Yes, I’d say you have firsthand evidence that – GASP! — girls do engage in below-the-belt ogling. This one notwithstanding, you’re also right that we’re generally discreet. And you’re damn straight we talk about the equipment.

 

But not in the way you and your buds grunt to each other over a nice set of knockers. That’s because: 1) unless your wardrobe rivals that of Billy Blanks for Spandex content, your stuff doesn’t as easily catch the eye as a pair of breasts tends to; and 2) while we’re in public, most women wouldn’t be wondering aloud whether some dude stuffed a Kielbasa down his pants. Instead, we tend to admire the whole package – as in, “That guy is really hot.” (Though I will say a nice tight butt can often elicit a remark, too.) When we’re with close girlfriends (usually drunk), that’s when we dig into details over length, girth, texture and technique.

 

And, judging by the fact that you sent in this question, dubbed yourself the Long Runner and actually capitalized the reference to your package, I’ll go ahead and offer up the ego stroke you’re clearly after, Big Guy, and tell you to please, please be careful the next time you go for a run.
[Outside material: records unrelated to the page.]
/-- The instructions and operations of the VA-3: one constructor per row of the opcode table. -/
inductive Instr
  /-- READ, opcode 0x02 (R158). -/
  | read (f : FRead)
  /-- MOV, opcode 0x04 (R160). -/
  | mov (f : FP)
  /-- MOV4, opcode 0x05 (R160). -/
  | mov4 (f : FMov4)
  /-- LIMM, opcode 0x06 (R160). -/
  | limm (f : FLimm)
  /-- ORHI, opcode 0x07 (R160). -/
  | orhi (f : FOrhi)
  /-- NULL, opcode 0x08 (R160). -/
  | nullI (f : FP)
  /-- SEL, opcode 0x09 (R161). -/
  | sel (f : FSel)
  /-- BR, opcode 0x0A (R162). -/
  | br (f : FBr)
  /-- BRI, opcode 0x0B (R162). -/
  | bri (f : FExit)
  /-- CALL, opcode 0x0C (R162). -/
  | call (f : FBr)
  /-- RET, opcode 0x0D (R162). -/
  | ret (f : FExit)
  /-- TRAP, opcode 0x0E (R165). -/
  | trap (f : FTrap)
  /-- RETT, opcode 0x0F (R164). -/
  | rett (f : FExit)
  /-- CSRR, opcode 0x10 (R166). -/
  | csrr (f : FCsr)
  /-- CSRW, opcode 0x11 (R166). -/
  | csrw (f : FCsr)
  /-- CSRX, opcode 0x12 (R166). -/
  | csrx (f : FCsr)
  /-- BRK, opcode 0x13 (R165). -/
  | brk (f : FPr)
  /-- FORK, opcode 0x20 (R168). -/
  | fork (f : FFork)
  /-- SPAWN, opcode 0x21 (R168). -/
  | spawn (f : FFork)
  /-- END, opcode 0x22 (R169). -/
  | endI (f : FExit)
  /-- JOIN, opcode 0x23 (R172). -/
  | join (f : FP)
  /-- REDT, opcode 0x24 (R173). -/
  | redt (f : FRedt)
  /-- LAUNCH, opcode 0x25 (R177). -/
  | launch (f : FFar)
  /-- WAITC, opcode 0x26 (R176). -/
  | waitc (f : FWaitc)
  /-- TEQ, opcode 0x30 (R178). -/
  | teq (f : FA)
  /-- TNE, opcode 0x31 (R178). -/
  | tne (f : FA)
  /-- TLT, opcode 0x32 (R178). -/
  | tlt (f : FA)
  /-- TLE, opcode 0x33 (R178). -/
  | tle (f : FA)
  /-- TLTU, opcode 0x34 (R178). -/
  | tltu (f : FA)
  /-- TLEU, opcode 0x35 (R178). -/
  | tleu (f : FA)
  /-- TEQI, opcode 0x36 (R178). -/
  | teqi (f : FI)
  /-- TNEI, opcode 0x37 (R178). -/
  | tnei (f : FI)
  /-- TLTI, opcode 0x38 (R178). -/
  | tlti (f : FI)
  /-- TLEI, opcode 0x39 (R178). -/
  | tlei (f : FI)
  /-- TGTI, opcode 0x3A (R178). -/
  | tgti (f : FI)
  /-- TGEI, opcode 0x3B (R178). -/
  | tgei (f : FI)
  /-- TLTUI, opcode 0x3C (R178). -/
  | tltui (f : FI)
  /-- TGTUI, opcode 0x3D (R178). -/
  | tgtui (f : FI)
  /-- FTEST, opcode 0x3E (R179). -/
  | ftest (f : FFtest)
  /-- ADD, opcode 0x40 (R180). -/
  | add (f : FA)
  /-- SUB, opcode 0x41 (R180). -/
  | sub (f : FA)
  /-- MUL, opcode 0x42 (R180). -/
  | mul (f : FA)
  /-- MULH, opcode 0x43 (R180). -/
  | mulh (f : FA)
  /-- MULHU, opcode 0x44 (R180). -/
  | mulhu (f : FA)
  /-- DIV, opcode 0x45 (R180). -/
  | div (f : FA)
  /-- DIVU, opcode 0x46 (R180). -/
  | divu (f : FA)
  /-- REM, opcode 0x47 (R180). -/
  | rem (f : FA)
  /-- REMU, opcode 0x48 (R180). -/
  | remu (f : FA)
  /-- AND, opcode 0x49 (R180). -/
  | andI (f : FA)
  /-- OR, opcode 0x4A (R180). -/
  | orI (f : FA)
  /-- XOR, opcode 0x4B (R180). -/
  | xorI (f : FA)
  /-- ANDN, opcode 0x4C (R180). -/
  | andn (f : FA)
  /-- SHL, opcode 0x4D (R180). -/
  | shl (f : FA)
  /-- SHR, opcode 0x4E (R180). -/
  | shr (f : FA)
  /-- SRA, opcode 0x4F (R180). -/
  | sra (f : FA)
  /-- ROTL, opcode 0x50 (R180). -/
  | rotl (f : FA)
  /-- MIN, opcode 0x51 (R180). -/
  | min (f : FA)
  /-- MAX, opcode 0x52 (R180). -/
  | max (f : FA)
  /-- MINU, opcode 0x53 (R180). -/
  | minu (f : FA)
  /-- MAXU, opcode 0x54 (R180). -/
  | maxu (f : FA)
  /-- CLZ, opcode 0x55 (R180). -/
  | clz (f : FA)
  /-- CTZ, opcode 0x56 (R180). -/
  | ctz (f : FA)
  /-- POPC, opcode 0x57 (R180). -/
  | popc (f : FA)
  /-- ABS, opcode 0x58 (R181). -/
  | abs (f : FA)
  /-- NEG, opcode 0x59 (R181). -/
  | neg (f : FA)
  /-- SEXT, opcode 0x5A (R180). -/
  | sext (f : FA)
  /-- ZEXT, opcode 0x5B (R180). -/
  | zext (f : FA)
  /-- ADDI, opcode 0x5C (R180). -/
  | addi (f : FI)
  /-- MULI, opcode 0x5D (R180). -/
  | muli (f : FI)
  /-- ANDI, opcode 0x5E (R180). -/
  | andimm (f : FI)
  /-- ORI, opcode 0x5F (R180). -/
  | orimm (f : FI)
  /-- XORI, opcode 0x60 (R180). -/
  | xorimm (f : FI)
  /-- SHLI, opcode 0x61 (R180). -/
  | shli (f : FI)
  /-- SHRI, opcode 0x62 (R180). -/
  | shri (f : FI)
  /-- SRAI, opcode 0x63 (R180). -/
  | srai (f : FI)
  /-- AGEN, opcode 0x64 (R182). -/
  | agen (f : FAgen)
  /-- CVTIF, opcode 0x65 (R184). -/
  | cvtif (f : FCvtif)
  /-- CVTFI, opcode 0x66 (R185). -/
  | cvtfi (f : FCvtfi)
  /-- FADD, opcode 0x67 (R183). -/
  | fadd (f : FF)
  /-- FSUB, opcode 0x68 (R183). -/
  | fsub (f : FF)
  /-- FMUL, opcode 0x69 (R183). -/
  | fmul (f : FF)
  /-- FDIV, opcode 0x6A (R183). -/
  | fdiv (f : FF)
  /-- FMIN, opcode 0x6B (R183). -/
  | fmin (f : FF)
  /-- FMAX, opcode 0x6C (R183). -/
  | fmax (f : FF)
  /-- LD, opcode 0x70 (R189). -/
  | ld (f : FLd)
  /-- LDS, opcode 0x71 (R189). -/
  | lds (f : FLd)
  /-- ST, opcode 0x72 (R189). -/
  | st (f : FSt)
  /-- LDV, opcode 0x73 (R189). -/
  | ldv (f : FLdv)
  /-- STV, opcode 0x74 (R189). -/
  | stv (f : FStv)
  /-- LDL, opcode 0x75 (R189). -/
  | ldl (f : FLdl)
  /-- STL, opcode 0x76 (R189). -/
  | stl (f : FStl)
  /-- LDVL, opcode 0x77 (R189). -/
  | ldvl (f : FLdvl)
  /-- STVL, opcode 0x78 (R189). -/
  | stvl (f : FStvl)
  /-- CHNOP, opcode 0x79 (R200). -/
  | chnop (f : FChnop)
  /-- AMO, opcode 0x7A (R204). -/
  | amo (f : FAmo)
  /-- AMOL, opcode 0x7B (R204). -/
  | amol (f : FAmol)
  /-- FENCE, opcode 0x7C (R206). -/
  | fence (f : FFence)
  /-- GATH, opcode 0x7D (R207). -/
  | gath (f : FGath)
  /-- SCAT, opcode 0x7E (R208). -/
  | scat (f : FScat)
  /-- SCATA, opcode 0x7F (R208). -/
  | scata (f : FScata)
  /-- XCOPY, opcode 0x80 (R211). -/
  | xcopy (f : FE)
  /-- XFILL, opcode 0x81 (R211). -/
  | xfill (f : FE)
  /-- XCOMP, opcode 0x82 (R211). -/
  | xcomp (f : FE)
  /-- PREF, opcode 0x83 (R214). -/
  | pref (f : FPref)
  /-- SYNCI, opcode 0x84 (R213). -/
  | synci (f : FSynci)
  /-- WAITG, opcode 0x85 (R213). -/
  | waitg (f : FWaitg)
  /-- INVR, opcode 0x86 (R217). -/
  | invr (f : FInv)
  /-- INVA, opcode 0x87 (R217). -/
  | inva (f : FInv)
  /-- TFETCH, opcode 0x88 (R215). -/
  | tfetch (f : FTfetch)
  /-- KVAPP, opcode 0x89 (R219). -/
  | kvapp (f : FFar)
  /-- VADD, opcode 0x90 (R225). -/
  | vadd (f : FV)
  /-- VSUB, opcode 0x91 (R225). -/
  | vsub (f : FV)
  /-- VMUL, opcode 0x92 (R225). -/
  | vmul (f : FV)
  /-- VFMA, opcode 0x93 (R225). -/
  | vfma (f : FV3)
  /-- VFMS, opcode 0x94 (R225). -/
  | vfms (f : FV3)
  /-- VDIV, opcode 0x95 (R225). -/
  | vdiv (f : FV)
  /-- VSQRT, opcode 0x96 (R225). -/
  | vsqrt (f : FV)
  /-- VRSQ, opcode 0x97 (R225). -/
  | vrsq (f : FV)
  /-- VMIN, opcode 0x98 (R225). -/
  | vmin (f : FV)
  /-- VMAX, opcode 0x99 (R225). -/
  | vmax (f : FV)
  /-- VABS, opcode 0x9A (R226). -/
  | vabs (f : FF)
  /-- VNEG, opcode 0x9B (R226). -/
  | vneg (f : FF)
  /-- VEXP2, opcode 0x9C (R225). -/
  | vexp2 (f : FV)
  /-- VLOG2, opcode 0x9D (R225). -/
  | vlog2 (f : FV)
  /-- VCMP, opcode 0x9E (R227). -/
  | vcmp (f : FVcmp)
  /-- VSEL, opcode 0x9F (R228). -/
  | vsel (f : FVsel)
  /-- VRED, opcode 0xA0 (R229). -/
  | vred (f : FVred)
  /-- VSCAN, opcode 0xA1 (R229). -/
  | vscan (f : FVred)
  /-- VDOT, opcode 0xA2 (R229). -/
  | vdot (f : FV)
  /-- VBCAST, opcode 0xA3 (R230). -/
  | vbcast (f : FVx)
  /-- VEXT, opcode 0xA4 (R230). -/
  | vext (f : FVx)
  /-- VINS, opcode 0xA5 (R230). -/
  | vins (f : FVx)
  /-- VPERM, opcode 0xA6 (R230). -/
  | vperm (f : FA)
  /-- VSHUF, opcode 0xA7 (R230). -/
  | vshuf (f : FVshuf)
  /-- VCVT, opcode 0xA8 (R231). -/
  | vcvt (f : FVcvt)
  /-- VSCALE, opcode 0xA9 (R233). -/
  | vscale (f : FF)
  /-- VIADD, opcode 0xAA (R234). -/
  | viadd (f : FA)
  /-- VISUB, opcode 0xAB (R234). -/
  | visub (f : FA)
  /-- VIMUL, opcode 0xAC (R234). -/
  | vimul (f : FA)
  /-- VIAND, opcode 0xAD (R234). -/
  | viand (f : FA)
  /-- VIOR, opcode 0xAE (R234). -/
  | vior (f : FA)
  /-- VIXOR, opcode 0xAF (R234). -/
  | vixor (f : FA)
  /-- VISHL, opcode 0xB0 (R234). -/
  | vishl (f : FA)
  /-- VISHR, opcode 0xB1 (R234). -/
  | vishr (f : FA)
  /-- VISRA, opcode 0xB2 (R234). -/
  | visra (f : FA)
  /-- VIMIN, opcode 0xB3 (R234). -/
  | vimin (f : FVmm)
  /-- VIMAX, opcode 0xB4 (R234). -/
  | vimax (f : FVmm)
  /-- VPACK, opcode 0xB5 (R232). -/
  | vpack (f : FVpack)
  /-- VUNPK, opcode 0xB6 (R232). -/
  | vunpk (f : FVunpk)
  /-- VMASK, opcode 0xB7 (R228). -/
  | vmask (f : FVmask)
  /-- SYSCFG, opcode 0xC0 (R237). -/
  | syscfg (f : FT)
  /-- WLOAD, opcode 0xC1 (R238). -/
  | wload (f : FWload)
  /-- MMA, opcode 0xC2 (R240). -/
  | mma (f : FT)
  /-- DRAIN, opcode 0xC3 (R242). -/
  | drain (f : FT)
  /-- SYSREL, opcode 0xC4 (R243). -/
  | sysrel (f : FT)
  /-- ROUTE, opcode 0xC5 (R239). -/
  | route (f : FT)
  /-- TMUL, opcode 0xC6 (R245). -/
  | tmul (f : FTmul)
  /-- BIND, opcode 0xD0 (R251). -/
  | bind (f : FBnd)
  /-- UNBIND, opcode 0xD1 (R252). -/
  | unbind (f : FBnd)
  /-- ATTN, opcode 0xD2 (R259). -/
  | attn (f : FBnd)
  /-- PATCH, opcode 0xD8 (R263). -/
  | patch (f : FE)
  /-- PDOM, opcode 0xD9 (R262). -/
  | pdom (f : FDom)
  /-- PWR, opcode 0xDA (R264). -/
  | pwr (f : FPwr)
  /-- PRD, opcode 0xDB (R267). -/
  | prd (f : FPrd)
  /-- PRDV, opcode 0xDC (R267). -/
  | prdv (f : FPrd)
  /-- PSTEP, opcode 0xDD (R265). -/
  | pstep (f : FDom)
  /-- PSAVE, opcode 0xDE (R268). -/
  | psave (f : FDom)
  /-- PREST, opcode 0xDF (R268). -/
  | prest (f : FDom)
  /-- PFEED, opcode 0xE0 (R264). -/
  | pfeed (f : FFeed)
  /-- TAPCFG, opcode 0xE4 (R270). -/
  | tapcfg (f : FTap)
  /-- STAP, opcode 0xE5 (R272). -/
  | stap (f : FStap)
  /-- TAPST, opcode 0xE6 (R270). -/
  | tapst (f : FTap)
  /-- SMPL, opcode 0xE8 (R275). -/
  | smpl (f : FSmpl)
  /-- SEQC, opcode 0xE9 (R276). -/
  | seqc (f : FE)
  /-- SEQRD, opcode 0xEA (R277). -/
  | seqrd (f : FSeqrd)
  /-- LAUNCH_ACCEPTANCE (R19). -/
  | launchAcceptance (chair : Nat)
  /-- LAUNCH_DISPATCH (R22). -/
  | launchDispatch (canvas : Nat)
  /-- ROOT_ADMISSION (R22). -/
  | rootAdmission (core idx : Nat)
  /-- CONTEXT_SLOT_TAKE (R23). -/
  | contextSlotTake (core : Nat)
  /-- SLOT_RELEASE (R23). -/
  | slotRelease (core slot : Nat)
  /-- ITERATION_START (R28). -/
  | iterationStart (core slot rec idx : Nat)
  /-- ITERATION_END (R171). -/
  | iterationEnd (core slot uid : Nat)
  /-- WINDOW_GRANT (R29). -/
  | windowGrant (core slot uid ba : Nat)
  /-- BLOCK_FETCH (R357). -/
  | blockFetch (core slot : Nat)
  /-- BLOCK_MAPPING (R121). -/
  | blockMapping (core slot : Nat)
  /-- TOKEN_ARRIVAL (R40). -/
  | tokenArrival (core n : Nat)
  /-- CHEST_INJECTION (R41). -/
  | chestInjection (core n : Nat)
  /-- SWAP (R42). -/
  | swap (core row set : Nat)
  /-- QUOTA_SWAP (R400). -/
  | quotaSwap (core slot row n : Nat)
  /-- BLOCK_COMMIT (R46). -/
  | blockCommit (core slot age : Nat)
  /-- INCOMPLETE_BLOCK (R48). -/
  | incompleteBlock (core slot age : Nat)
  /-- FAULT_TAKEN (R35). -/
  | faultTaken (core slot age n : Nat)
  /-- CONTEXT_ABORT (R360). -/
  | contextAbort (launch : Nat)
  /-- FAULT_QUEUE_RECORD (R324). -/
  | faultQueueRecord (core n : Nat)
  /-- FAULT_ANSWER (R325). -/
  | faultAnswer (core slot fid : Nat) (wake : Bool)
  /-- LOAD_PERFORMED (R191). -/
  | loadPerformed (core n : Nat)
  /-- STORE_APPLIED (R280). -/
  | storeApplied (core slot n : Nat)
  /-- POISON_DETECTED (R349). -/
  | poisonDetected (site : PoisonSite)
  /-- CHAIN_ARRIVAL (R201). -/
  | chainArrival (core n : Nat)
  /-- DRESSER_APPLICATION (R199). -/
  | dresserApplication (n : Nat)
  /-- JOIN_SATISFIED (R172). -/
  | joinSatisfied (core slot age k : Nat)
  /-- REDT_COLLECT_SATISFIED (R175). -/
  | redtCollectSatisfied (core slot age k : Nat)
  /-- WAITC_SATISFIED (R320). -/
  | waitcSatisfied (core slot age k : Nat)
  /-- WAITG_SATISFIED (R213). -/
  | waitgSatisfied (core slot age k : Nat)
  /-- FENCE_EMISSION (R206). -/
  | fenceEmission (core slot age k : Nat)
  /-- SEQC_RETIRE (R74). -/
  | seqcRetire (core uid : Nat)
  /-- ENGINE_COMPLETION (R220). -/
  | engineCompletion (core uid : Nat) (act : EngAct)
  /-- HELD_COMMAND_ISSUE (R318). -/
  | heldCommandIssue (core : Nat)
  /-- EVICTION (R362). -/
  | eviction (launch : Nat)
  /-- CONTEXT_RESUME (R370). -/
  | contextResume (launch : Nat)
  /-- TIME_SLICE_EXPIRY (R361). -/
  | timeSliceExpiry (launch waiter : Nat)
  /-- CHAIR_RESET (R374). -/
  | chairReset (chair : Nat)
  /-- CHAIR_ENABLE_WRITE (R300). -/
  | chairEnableWrite (chair : Nat) (en : Bool)
  /-- PRIMAX_WRITE (R293). -/
  | primaxWrite (chair : Nat) (primax : BitVec 3)
  /-- GRANT_WRITE (R300). -/
  | grantWrite (chair : Nat) (kind : GrantKind) (on : Bool)
  /-- CHCQ_WRITE (R322). -/
  | chcqWrite (chair n : Nat) (v : BitVec 64)
  /-- SERVICE_REGISTER_WRITE (R299). -/
  | serviceRegisterWrite (chair off : Nat) (v : BitVec 64)
  /-- ERROR_COUNTER_WRITE (R350). -/
  | errorCounterWrite (unit : ErrUnit) (field : ErrField) (v : BitVec 16)
  /-- PERF_COUNTER_WRITE (R352). -/
  | perfCounterWrite (core i : Nat) (cnt : Bool) (v : BitVec 64)
  /-- CMD_LAUNCH (R377). -/
  | cmdLaunch (q : QueueId)
  /-- LAUNCH_INDIRECT (R377). -/
  | launchIndirect (q : QueueId)
  /-- CMD_WAIT (R377). -/
  | cmdWait (q : QueueId)
  /-- SIGNAL (R377). -/
  | signal (q : QueueId)
  /-- LOOP (R378). -/
  | loopE (q : QueueId)
  /-- IF (R377). -/
  | ifE (q : QueueId)
  /-- BARRIER (R377). -/
  | barrier (q : QueueId)
  /-- TABLE_UPDATE (R342). -/
  | tableUpdate (q : QueueId)
  /-- REQ_WRITE (R381). -/
  | reqWrite (chair n : Nat)
  /-- REQ_READ (R381). -/
  | reqRead (chair n : Nat)
  /-- DOORBELL (R381). -/
  | doorbell (chair n : Nat)
  /-- LOAD_REQUEST (R148). -/
  | loadRequest (chair n : Nat)
  /-- RESUME_REQUEST (R379). -/
  | resumeRequest (chair n : Nat)
  /-- NOTICE_SEND (R382). -/
  | noticeSend (chair : Nat)
  /-- NOTICE_ACK (R326). -/
  | noticeAck (chair : Nat)
  /-- NETWORK_RECOVERY (R387). -/
  | networkRecovery (image : List (BitVec 8))
  /-- FIRMWARE_UPDATE (R388). -/
  | firmwareUpdate (image : List (BitVec 8)) (whole : Bool)
  /-- LIFE_CYCLE_CHANGE_REQUEST (R389). -/
  | lifeCycleChangeRequest (target : LifeCycle)
  /-- PACKAGE_UNREACHABLE (R385). -/
  | packageUnreachable (pkg : Nat)
  /-- HOLD_CLEAR (R70). -/
  | holdClear (chair seq : Nat)
  /-- SECOND_STAGE_TABLE_WRITE (R332). -/
  | secondStageTableWrite (chair hpa : Nat) (v : BitVec 64)
  /-- COMMAND_QUEUE_OVERFLOW (R322). -/
  | commandQueueOverflow (q : QueueId)
  /-- BAD_ENTRY (R323). -/
  | badEntry (q : QueueId)
  /-- REQUEST_REFUSED (R381). -/
  | requestRefused (chair n : Nat)
  /-- L1_TLB_ENTRY_DROP (R334). -/
  | l1TlbEntryDrop (core n : Nat)
  /-- DECODED_BLOCK_EVICTION (R308). -/
  | decodedBlockEviction (core n : Nat)
  /-- LINK_FAILOVER (R383). -/
  | linkFailover (link : Nat)
  /-- CLOCK_THROTTLE (R16). -/
  | clockThrottle (khz : Nat)
  /-- ATTESTATION_REPORT (R391). -/
  | attestationReport (chair : Nat) (nonce : List (BitVec 8))
  /-- BOOT (R386). -/
  | boot
  /-- THERMAL_SHUTDOWN (R394). -/
  | thermalShutdown
  /-- SERVICE_TRAP_QUEUE_CONSUME (R326). -/
  | serviceTrapQueueConsume
  deriving DecidableEq, Repr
You don’t want to trip over that thing.

 

Q: I had been seeing a guy on and off for the last EIGHT YEARS. Yes, that’s right. Eight. I would get tired of him for various reasons, such as his extreme self-centeredness, and move on for a while, maybe date someone else, but when he called I would always go back. About two weeks ago, he gave me an STD. We had been seeing each other again since April, and had discussed mutual exclusivity. SO, the liar did what liars always do, and lied. Apparently he was seeing someone else and she must be marvelous since she gave us scabies. Now, this is my first STD, and I don’t want to repeat the experience, so I have a resolve against seeing him that I never have had before. He might even actually be scared of me now, I pitched such a fit. My question for you: WHY did I let myself do this over and over again? – Bugged

 

A: I guess you could call this an eight-year itch, huh? I have no idea why it took contracting scabies for you to wise up. It’s a damn shame, though I suppose you should count your blessings that you didn’t catch something more severe.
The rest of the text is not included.